Task to complete:
Beginning at the top of the material, repeat each line exactly, and stop once the line with "def State.macKeep (s" has been written.
───── Material supplied
/-- A rule matches a frame. -/
def ruleMatches (ws : List Nat) (b : List Byte) : Bool :=
  let c := nth ws 0 0
  let vt := nth ws 1 0
  let da := nth ws 2 0 % 65536 * 2 ^ 32 + nth ws 3 0
  let mask := nth ws 4 0 % 65536 * 2 ^ 32 + nth ws 5 0
  let h := frameHead b
  let pm := bitsN c 22 20
  c.testBit 31 && (be48 b 0 &&& mask) == (da &&& mask) &&
    (match bitsN c 29 28 with
      | 0 => true
      | 1 => !h.tagged
      | 2 => h.tagged && h.vid == bitsN vt 11 0
      | _ => h.tagged) &&
    (h.pcp &&& pm) == (bitsN c 26 24 &&& pm) && (!c.testBit 27 || h.etype == bitsN vt 31 16)

/-- The present rules of a port, and the longest frame it takes. -/
def State.macNow (s : State) (m : Nat) : MacPrior :=
  ⟨s.now, s.fld (Reg.MAC_CFG m) Fl.MAC_CFG_MAX_LEN, (List.range (macRules m)).map (fun r => s.ruleWords m r)⟩

/-- Picoseconds per bit at a port's speed. -/
def State.bitPs (s : State) (m : Nat) : Nat :=
  if m = 2 then (match s.macSpeed m with | 0 => 100000 | 1 => 10000 | _ => 1000)
  else if s.macSpeed m = 1 then 40 else 100

/-- When a frame of `n` bytes that ends now began, preamble and SFD counted. -/
def State.frameStart (s : State) (m n : Nat) : Nat := s.now - ceilDiv ((n + 8) * 8 * s.bitPs m) 1000

/-- What a frame that began at a time runs under: no rule set and no length changes within a frame (R344, R355). -/
def State.macAt (s : State) (m start : Nat) : MacPrior :=
  (((Tab.at s.mac.prior [] m).filter (fun x => decide (start < x.till))).getLast?).getD (s.macNow m)

/-- Keep what frames that have begun run under, before it changes; the longest frame takes less than 10 ms. -/
def State.macKeep (s : State) (m : Nat) : State :=
  let l := s.macNow m :: (Tab.at s.mac.prior [] m).filter (fun x => decide (s.now < x.till + 10000000))
  { s with mac.prior := Tab.put s.mac.prior m l }

/-- The first of a port's rules that matches; rule 30 of a media MAC only while the unit holds the rein (R345). -/
def State.ruleFor (s : State) (m : Nat) (rules : List (List Nat)) (b : List Byte) : Option (Nat × List Nat) :=
  (((List.range (macRules m)).zip rules).find? (fun e =>
    ruleMatches e.2 b && (m == 2 || e.1 != 30 || s.holds)))

/-- Swap a port's staged rules into force (R344). -/
def State.ruleSwap (s : State) (m : Nat) : State :=
  forRange 0 (macFwRule m) (fun r s => s.putRule m r (Tab.at s.mac.staged [] (32 * m + r))) (s.macKeep m)

/-- The words of a firmware rule (R345). -/
def fwRule (da mask etype queue : Nat) : List Nat :=
  [2 ^ 31 + maskBit 27 (etype != 0) + queue, etype * 65536, da / 2 ^ 32, da % 2 ^ 32, mask / 2 ^ 32, mask % 2 ^ 32]

/-- Firmware loads its rules (R345); `ident` is the pair identity's address where one is set. -/
def State.loadFwRules (s : State) (ident : Option Nat) : State :=
  let all := 0xFFFFFFFFFFFF
  let media (s : State) (m : Nat) : State :=
    let s := s.putRule m 24 (fwRule (Config.unitMac m) all 0 8)
    let s := s.putRule m 25 (fwRule all all 0 0)
    let s := s.putRule m 26 (fwRule 0x011B19000000 all 0x88F7 1)
    let s := s.putRule m 27 (fwRule 0x0180C200000E all 0x88F7 1)
    let s := s.putRule m 28 (fwRule 0x01005E000000 0xFFFFFF800000 0 8)
    let s := s.putRule m 29 (fwRule 0x333300000000 0xFFFF00000000 0 8)
    match ident with
    | some a => s.putRule m 30 (if s.paired then fwRule a all 0 8 else [0, 0, 0, 0, 0, 0])
    | none => s.putRule m 30 [0, 0, 0, 0, 0, 0]
  let s := media (media s 0) 1
  let s := s.putRule 2 4 (fwRule (Config.unitMac 2) all 0 0)
  let s := s.putRule 2 5 (fwRule all all 0 0)
  let s := s.putRule 2 6 (fwRule 0x01005E000000 0xFFFFFF800000 0 1)
  s.putRule 2 7 (fwRule 0x333300000000 0xFFFF00000000 0 1)

/-! ### Timestamps (R350, R351) -/

/-- Ingress and egress constants; at 10 and 100 Mb/s the spec states none: a free value. -/
def State.tsConst (s : State) (m : Nat) (egress : Bool) : Int × State :=
  if m = 2 then
    if s.macSpeed m = 2 then (if egress then 176 else 312, s)
    else (Config.freeInt s.freeCtr, { s with freeCtr := s.freeCtr + 1 })
  else if s.macSpeed m = 1 then (if egress then 31 else 38, s)
  else (if egress then 74 else 91, s)

/-- Keep an egress timestamp, or lose it where the FIFO is full. -/
def State.storeStamp (s : State) (m tag stamp : Nat) : State :=
  let l := Tab.at s.mac.txts [] m
  if 64 ≤ l.length then
    ((s.setFlag (Reg.MAC_TXTS_STAT m) Fl.MAC_TXTS_STAT_OVF true).macBump m 22).irq (Reg.MAC_IRQ_STAT m) Fl.MAC_IRQ_STAT_TS_OVF
  else { s with mac.txts := Tab.put s.mac.txts m (l ++ [(tag % 65536, stamp)]) }

/-- Pop the timestamp FIFO into `W0` to `W3`. -/
def State.popStamp (s : State) (m : Nat) : State :=
  match Tab.at s.mac.txts [] m with
  | [] => forRange 0 4 (fun i s => s.wr (Reg.MAC_TXTS_W0 m + 4 * i) 0) s
  | (tag, t) :: l =>
    let s := { s with mac.txts := if l.isEmpty then Tab.del s.mac.txts m else Tab.put s.mac.txts m l }
    let sec := t / 1000000000
    (((s.wr (Reg.MAC_TXTS_W0 m) (2 ^ 31 + tag)).wr (Reg.MAC_TXTS_W1 m) (t % 1000000000)).wr (Reg.MAC_TXTS_W2 m)
      (sec % 2 ^ 32)).wr (Reg.MAC_TXTS_W3 m) (sec / 2 ^ 32 % 65536)

/-- `TXTS_POP` (R351). -/
def execTxtsPop (m t : Nat) (s : State) : Out :=
  let s := (s.atTime t).popStamp m
  .next (s.readReturns (s.rd (Reg.MAC_TXTS_W0 m)))

/-! ### Reception (R340) -/

/-- A MAC control frame (R349). -/
def State.controlFrame (s : State) (m : Nat) (b : List Byte) : State :=
  let h := frameHead b
  let da := be48 b 0
  if be16 b h.off = 1 ∧ (da = 0x0180C2000001 ∨ da = Config.unitMac m) then
    if s.macHalf m then s.macBump m 10
    else
    let s := (s.macBump m 10).irq (Reg.MAC_IRQ_STAT m) Fl.MAC_IRQ_STAT_PAUSE_RX
    let quanta := be16 b (h.off + 2)
    { s with mac.pause := if quanta = 0 then Tab.del s.mac.pause m
        else Tab.put s.mac.pause m (s.now + ceilDiv (quanta * 512 * s.bitPs m) 1000) }
  else s.macBump m 11

/-- Queue a frame that passed the checks before the last (R340, R342). -/
def State.queueFrame (s : State) (m q rule : Nat) (b : List Byte) (full : Bool) (cap mt : Nat) : State :=
  if full || !s.flag (Reg.MAC_RXQ m q) Fl.MAC_RXQ_EN then
    ((s.setFlag (Reg.MAC_RXQ m q) Fl.MAC_RXQ_DROP true).macBump m 8).irq (Reg.MAC_IRQ_STAT m) Fl.MAC_IRQ_STAT_QDROP
  else
    let s := (s.macBump m 0).macCount m 1 b.length
    let (k, s) := s.tsConst m false
    let stamp := ((cap : Int) - k + s.fldS (Reg.MAC_TS_ADJ m) Fl.MAC_TS_ADJ_ING_ADJ).toNat
    if toStream m q then
      let i := 32 * m + q
      { s with mac.rxq := Tab.put s.mac.rxq i (Tab.at s.mac.rxq [] i ++ [⟨b, rule, stamp, mt, s.frameStart m b.length⟩]) }
    else s

/-- `FRAME_RECEIVED` (R340): `bytes` run from the destination address to the FCS; `bad` tells a coding error, `odd` a
non-integral number of octets, `noRoom` that the FIFO could not hold the frame, `full` that its queue is full; `corr` and
`uncorr` count FEC codewords since the last frame; `cap` is the local time captured and `mt` the media time in 1/256
sample. -/
def execFrameReceived (m : Nat) (bytes : List Byte) (bad odd noRoom full : Bool) (corr uncorr cap mt t : Nat) (s : State) : Out :=
  let s := s.atTime t
  if !s.macOn m || !s.flag (Reg.MAC_CFG m) Fl.MAC_CFG_RX_EN then .next s
  else
    let s := if m = 2 then s else (s.macCount m 12 corr).macCount m 13 uncorr
    let n := bytes.length
    let s := s.bwBytes (48 + 2 * m) n
    let under := s.macAt m (s.frameStart m n)
    if noRoom then .next ((s.macBump m 9).irq (Reg.MAC_IRQ_STAT m) Fl.MAC_IRQ_STAT_FIFO_DROP)
    else if bad then .next (s.macBump m 5)
    else if n < 64 then .next (s.macBump m 2)
    else if under.maxLen < n then .next (s.macBump m 4)
    else if odd ∨ crc32 (bytes.take (n - 4)) ≠ u32 bytes (n - 4) then .next (s.macBump m 3)
    else if (frameHead bytes).etype = 0x8808 then .next (s.controlFrame m bytes)
    else
      match s.ruleFor m under.rules bytes with
      | some (r, ws) =>
        let c := nth ws 0 0
        if c.testBit 30 then .next (s.macBump m 7)
        else .next (s.queueFrame m (bitsN c 4 0) r bytes full cap mt)
      | none =>
        let s := s.macBump m 6
        if s.flag (Reg.MAC_CFG m) Fl.MAC_CFG_DFLT_DROP then .next s
        else .next (s.queueFrame m (s.fld (Reg.MAC_CFG m) Fl.MAC_CFG_DFLT_Q) 255 bytes full cap mt)

/-! ### PAUSE and links (R337, R349) -/

def State.macPaused (s : State) (m : Nat) : Bool :=
  match Tab.look s.mac.pause m with
  | some e => decide (s.now < e)
  | none => false

/-- `PAUSE_EXPIRY` (R349). -/
def execPauseExpiry (m t : Nat) (s : State) : Out :=
  let s := s.atTime t
  if s.macPaused m then .next s else .next { s with mac.pause := Tab.del s.mac.pause m }

/-- Set a port's `UP`; a change raises `LINK`. -/
def State.setUp (s : State) (m : Nat) (up : Bool) : State :=
  if s.macUp m = up then s
  else (s.setFlag (Reg.MAC_LINK_STAT m) Fl.MAC_LINK_STAT_UP up).irq (Reg.MAC_IRQ_STAT m) Fl.MAC_IRQ_STAT_LINK

/-- `LINK_CHANGE` (R337, R338): the conditions the PCS, the FEC and the reconciliation sublayer of a media port see, or the
in-band status of MAC M. -/
def execLinkChange (m : Nat) (lock hiBer localF remoteF fecLock inbUp : Bool) (inbSpeed : Nat) (inbFull : Bool) (t : Nat)
    (s : State) : Out :=
  let s := s.atTime t
  if !s.macOn m then .next s
  else if m = 2 then
    let s := s.setFld (Reg.MAC_LINK_STAT m) Fl.MAC_LINK_STAT_INB_SPEED inbSpeed
    let s := s.setFlag (Reg.MAC_LINK_STAT m) Fl.MAC_LINK_STAT_INB_FULL inbFull
    .next (s.setUp m inbUp).ptpFollowPort
  else
    let a := Reg.MAC_LINK_STAT m
    let began := (hiBer && !s.flag a Fl.MAC_LINK_STAT_HI_BER) || (localF && !s.flag a Fl.MAC_LINK_STAT_LOCAL_FAULT) ||
      (remoteF && !s.flag a Fl.MAC_LINK_STAT_REMOTE_FAULT)
    let s := ((((s.setFlag a Fl.MAC_LINK_STAT_BLOCK_LOCK lock).setFlag a Fl.MAC_LINK_STAT_HI_BER hiBer).setFlag a
      Fl.MAC_LINK_STAT_LOCAL_FAULT localF).setFlag a Fl.MAC_LINK_STAT_REMOTE_FAULT remoteF).setFlag a
      Fl.MAC_LINK_STAT_FEC_LOCK fecLock
    let s := if began then s.irq (Reg.MAC_IRQ_STAT m) Fl.MAC_IRQ_STAT_FAULT else s
    let fec := s.flag (Reg.MAC_CFG m) Fl.MAC_CFG_FEC && s.macSpeed m == 1
    .next (s.setUp m (lock && !hiBer && (!fec || fecLock) && !localF && !remoteF)).ptpFollowPort

/-! ### Transmission (R346 to R352) -/

/-- A frame as sent: padded to 60 bytes, with its FCS. -/
def framed (b : List Byte) : List Byte :=
  let x := b ++ List.replicate (60 - b.length) 0#8
  x ++ by4 (crc32 x)

/-- Count a frame whose last bit has left. -/
def State.macSettle (s : State) (m : Nat) : State :=
  match Tab.look s.mac.sending m with
  | some x =>
    match x.endAt with
    | some e =>
      if e ≤ s.now then
        let b := framed x.frame.bytes
        let s := ((s.macBump m 14).macCount m 15 b.length).bwBytes (49 + 2 * m) b.length
        let s := if x.cols = 1 then s.macBump m 17 else if 1 < x.cols then s.macBump m 18 else s
        { s with mac.sending := Tab.del s.mac.sending m, mac.wire := Tab.put s.mac.wire m b }
      else s
    | none => s
  | none => s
──────────
Exercise output:
/-- A rule matches a frame. -/
def ruleMatches (ws : List Nat) (b : List Byte) : Bool :=
  let c := nth ws 0 0
  let vt := nth ws 1 0
  let da := nth ws 2 0 % 65536 * 2 ^ 32 + nth ws 3 0
  let mask := nth ws 4 0 % 65536 * 2 ^ 32 + nth ws 5 0
  let h := frameHead b
  let pm := bitsN c 22 20
  c.testBit 31 && (be48 b 0 &&& mask) == (da &&& mask) &&
    (match bitsN c 29 28 with
      | 0 => true
      | 1 => !h.tagged
      | 2 => h.tagged && h.vid == bitsN vt 11 0
      | _ => h.tagged) &&
    (h.pcp &&& pm) == (bitsN c 26 24 &&& pm) && (!c.testBit 27 || h.etype == bitsN vt 31 16)

/-- The present rules of a port, and the longest frame it takes. -/
def State.macNow (s : State) (m : Nat) : MacPrior :=
  ⟨s.now, s.fld (Reg.MAC_CFG m) Fl.MAC_CFG_MAX_LEN, (List.range (macRules m)).map (fun r => s.ruleWords m r)⟩

/-- Picoseconds per bit at a port's speed. -/
def State.bitPs (s : State) (m : Nat) : Nat :=
  if m = 2 then (match s.macSpeed m with | 0 => 100000 | 1 => 10000 | _ => 1000)
  else if s.macSpeed m = 1 then 40 else 100

/-- When a frame of `n` bytes that ends now began, preamble and SFD counted. -/
def State.frameStart (s : State) (m n : Nat) : Nat := s.now - ceilDiv ((n + 8) * 8 * s.bitPs m) 1000

/-- What a frame that began at a time runs under: no rule set and no length changes within a frame (R344, R355). -/
def State.macAt (s : State) (m start : Nat) : MacPrior :=
  (((Tab.at s.mac.prior [] m).filter (fun x => decide (start < x.till))).getLast?).getD (s.macNow m)

/-- Keep what frames that have begun run under, before it changes; the longest frame takes less than 10 ms. -/
def State.macKeep (s : State) (m : Nat) : State :=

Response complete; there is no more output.